## Your objective:
From the records below, transcribe exactly the lines that begin at the line with "(stageNew r rest i s).bundles = s.bundles.map" and end at the line with "exact setContext_follows follows_flows", both included.

(Stored data)

/-- The bundle opens at the tail of the table where no other has its ordinal (R54). -/
theorem stageNew_opened {r : Staged} {s : State} (rest : List Staged) (i : Nat) (h : 0 < r.size)
    (hb : ∀ b ∈ s.bundles, b.ordinal ≠ r.ordinal) :
    (stageNew r rest i s).bundles = s.bundles ++ [openedBundle r] := by
  rw [stageNew_bundles, if_pos h, List.map_append]
  congr 1
  · exact (List.map_congr_left fun b m => if_neg (hb b m)).trans (List.map_id _)
  · simp [openedBundle, Staged.toBundle]

/-- A record that continues its bundle counts in it (R55). -/
theorem stageNew_counted {r : Staged} {s : State} (rest : List Staged) (i : Nat) (h : r.size = 0) :
    (stageNew r rest i s).bundles = s.bundles.map fun b => if b.ordinal = r.ordinal then
        { b with fed := b.fed + 1, state := if b.state = .feeding ∧ b.fed + 1 + b.withdrawn = b.size
            then .tailing else b.state } else b := by
  rw [stageNew_bundles, if_neg (by omega)]
  refine List.map_congr_left fun b _ => ?_
  by_cases hb : b.state = .feeding <;> by_cases hf : b.fed + 1 + b.withdrawn = b.size <;>
    simp [Bundle.tailingTest, hb, hf]

theorem openedBundle_fields (r : Staged) :
    let b := openedBundle r
    b.ordinal = r.ordinal ∧ b.size = r.size ∧ b.fed = 1 ∧ b.withdrawn = r.withdrawn ∧
    b.broken = r.broken ∧ b.trayEnd = r.trayEnd ∧ b.delivered = 0 ∧ b.outOfSort = 0 ∧ b.failed = 0 ∧
    (b.state = .tailing ↔ 1 + r.withdrawn = r.size) ∧
    (b.state = .feeding ↔ 1 + r.withdrawn ≠ r.size) := by
  by_cases h : 1 + r.withdrawn = r.size <;>
    simp [openedBundle, Bundle.tailingTest, Staged.toBundle, h]

/-- The tail-window counter is 0 for a bundle that opens (R54), and else as it was. -/
theorem stageNew_window (r : Staged) (rest : List Staged) (i : Nat) (s : State) :
    (stageNew r rest i s).intake.window = if 0 < r.size then some 0 else s.intake.window := by
  unfold stageNew applyIf
  simp only [decide_eq_true_eq]
  split <;> simp [openBundle]

/-- From the removal of the record to the pocket nothing is taken back. -/
theorem stageNew_flows (r : Staged) (rest : List Staged) (i : Nat) (s : State) :
    Flows (refreshHolds { s with staging := rest }) (stageNew r rest i s) := by
  refine Flows.trans ?_ (countAndTest_follows follows_flows r.ordinal _ _)
  refine Flows.trans ?_ (applyIf_follows follows_flows fun u =>
    openBundle_follows follows_flows trivial r u)
  exact setContext_follows follows_flows _ _ _

/-- BUNDLES_OPENED is counted where the record opens a bundle, and no other counter but INTERRUPTS is. -/
theorem stageNew_opens {c : LineCounter} (hi : c ≠ .interrupts) (r : Staged) (rest : List Staged)
    (i : Nat) (s : State) :
    (c = .bundlesOpened → 0 < r.size → Counted c s (stageNew r rest i s)) ∧
    (c ≠ .bundlesOpened ∨ r.size = 0 → NotCounted c s (stageNew r rest i s)) := by
  have stays := follows_notCounted hi
  have front : NotCounted c s (setContext i (some (r.toContext
      (refreshHolds { s with staging := rest }).track.nextSerial))
      (refreshHolds { s with staging := rest })) :=
    (NotCounted.trans (t := { s with staging := rest }) (notCounted_quiet rfl)
      (refreshHolds_follows stays _)).trans (setContext_follows stays _ _ _)
  unfold stageNew
  simp only []
  generalize setContext i (some _) (refreshHolds { s with staging := rest }) = u at front
  have back (v : State) :
      NotCounted c v (countAndTest r.ordinal (fun b => { b with fed := b.fed + 1 }) v) :=
    countAndTest_follows stays _ _ v
  refine ⟨fun hc hs => ?_, fun hor => ?_⟩
  · subst hc
    rw [applyIf, if_pos (by simpa using hs)]
    refine Counted.before (Counted.after front ?_) (back _)
    unfold openBundle
    refine (bump_counted .bundlesOpened _).after ?_
    exact NotCounted.trans (t := { u with
        bundles := u.bundles ++ [r.toBundle], intake := { u.intake with window := some 0 } })
      (notCounted_quiet rfl) (refreshHolds_follows stays _)
  · refine front.trans (NotCounted.trans ?_ (back _))
    unfold applyIf
    split
    · next hs =>
      rcases hor with hne | h0
      · exact openBundle_follows stays (Ne.symm hne) r u
      · simp [h0] at hs
    · exact .refl _ _

/-! ## The pocket and the end of the file -/

/-- The file is exhausted where END was seen and the record fed was the last (R36). -/
theorem fileEndTest_exhausted {p : Profile} {s : State} (hj : s.job = some p) :
    (fileEndTest s).line.fileExhausted =
      (s.line.fileExhausted || (s.fetcher.endSeen && s.staging.isEmpty)) := by
  have taken : (takeFileEnd s).line.fileExhausted = true := by
    unfold takeFileEnd; split
    · rw [completionTest_line]; split <;> simp
    · rfl
  unfold fileEndTest
  split
  · next h =>
    simp only [fileEndDue, Bool.and_eq_true] at h
    obtain ⟨⟨⟨-, he⟩, hs⟩, -⟩ := h
    rw [taken, he, hs]
    simp
  · next h =>
    simp only [fileEndDue, hj, Option.isSome_some, Bool.true_and, Bool.and_eq_true,
      Bool.not_eq_true'] at h
    cases hx : s.line.fileExhausted <;> cases he : s.fetcher.endSeen <;>
      cases hs : s.staging.isEmpty <;> simp_all

theorem freeContextEntry_lt {s : State} {i : Nat} (h : freeContextEntry s = some i) : i < 128 := by
  have := (List.findIdx?_eq_some_iff_getElem.mp h).1
  simpa using this

/-- The state in which the pocket of a record that is fed stands at position 0 (R53). -/
def placedNew (p : Profile) (r : Staged) (rest : List Staged) (i : Nat) (s : State) : State :=
  placePocket p (newPocket r i s.track.nextSerial) (stageNew r rest i s)

theorem feedNew_placed (p : Profile) (r : Staged) (rest : List Staged) (i : Nat) (s : State) :
    feedNew p r rest i s = bump .newFed (fileEndTest (placedNew p r rest i s)) := by
  obtain ⟨-, -, htrack, -⟩ := stageNew_fields r rest i s
  rw [feedNew_eq, placedNew, htrack]

/-- The record leaves the queue, its pocket stands at position 0 and its context is made (R53). -/
theorem placedNew_fields {p : Profile} {s : State} (hb : s.track.base < p.trackLen)
    (hl : p.trackLen ≤ 128) (r : Staged) (rest : List Staged) {i : Nat} (hi : i < 128) :
    let u := placedNew p r rest i s
    u.staging = rest ∧ u.remakes = s.remakes ∧ u.line = s.line ∧ u.profile = s.profile ∧
    u.fetcher = s.fetcher ∧
    u.track.pocketAt s.track.base = some (newPocket r i s.track.nextSerial) ∧
    u.track.nextSerial = serialAfter s.track.nextSerial ∧
    contextAt i u = some (r.toContext s.track.nextSerial) ∧ HoldsCurrent u ∧
    u.intake.window = (stageNew r rest i s).intake.window ∧
    u.bundles = (stageNew r rest i s).bundles := by
  obtain ⟨hs, hr, ht, hline, hp, hf⟩ := stageNew_fields r rest i s
  have hc := (stageNew_context r rest hi s i).trans (if_pos rfl)
  have hh := stageNew_current r rest i s
  unfold placedNew
  generalize stageNew r rest i s = u at hs hr ht hline hp hf hc hh ⊢
  have hat := placePocket_at (p := p) (s := u) (by rw [ht]; exact hb) hl
    (newPocket r i s.track.nextSerial) s.track.base
  rw [ht, if_pos rfl] at hat
  refine ⟨hs, hr, hline, hp, hf, hat, ?_, hc, ?_, rfl, rfl⟩
  · rw [placePocket_track p _ u |>.2.1, ht]
  · exact hh.of_same rfl rfl rfl rfl rfl rfl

## Answer space:
    (stageNew r rest i s).bundles = s.bundles.map fun b => if b.ordinal = r.ordinal then
        { b with fed := b.fed + 1, state := if b.state = .feeding ∧ b.fed + 1 + b.withdrawn = b.size
            then .tailing else b.state } else b := by
  rw [stageNew_bundles, if_neg (by omega)]
  refine List.map_congr_left fun b _ => ?_
  by_cases hb : b.state = .feeding <;> by_cases hf : b.fed + 1 + b.withdrawn = b.size <;>
    simp [Bundle.tailingTest, hb, hf]

theorem openedBundle_fields (r : Staged) :
    let b := openedBundle r
    b.ordinal = r.ordinal ∧ b.size = r.size ∧ b.fed = 1 ∧ b.withdrawn = r.withdrawn ∧
    b.broken = r.broken ∧ b.trayEnd = r.trayEnd ∧ b.delivered = 0 ∧ b.outOfSort = 0 ∧ b.failed = 0 ∧
    (b.state = .tailing ↔ 1 + r.withdrawn = r.size) ∧
    (b.state = .feeding ↔ 1 + r.withdrawn ≠ r.size) := by
  by_cases h : 1 + r.withdrawn = r.size <;>
    simp [openedBundle, Bundle.tailingTest, Staged.toBundle, h]

/-- The tail-window counter is 0 for a bundle that opens (R54), and else as it was. -/
theorem stageNew_window (r : Staged) (rest : List Staged) (i : Nat) (s : State) :
    (stageNew r rest i s).intake.window = if 0 < r.size then some 0 else s.intake.window := by
  unfold stageNew applyIf
  simp only [decide_eq_true_eq]
  split <;> simp [openBundle]

/-- From the removal of the record to the pocket nothing is taken back. -/
theorem stageNew_flows (r : Staged) (rest : List Staged) (i : Nat) (s : State) :
    Flows (refreshHolds { s with staging := rest }) (stageNew r rest i s) := by
  refine Flows.trans ?_ (countAndTest_follows follows_flows r.ordinal _ _)
  refine Flows.trans ?_ (applyIf_follows follows_flows fun u =>
    openBundle_follows follows_flows trivial r u)
  exact setContext_follows follows_flows _ _ _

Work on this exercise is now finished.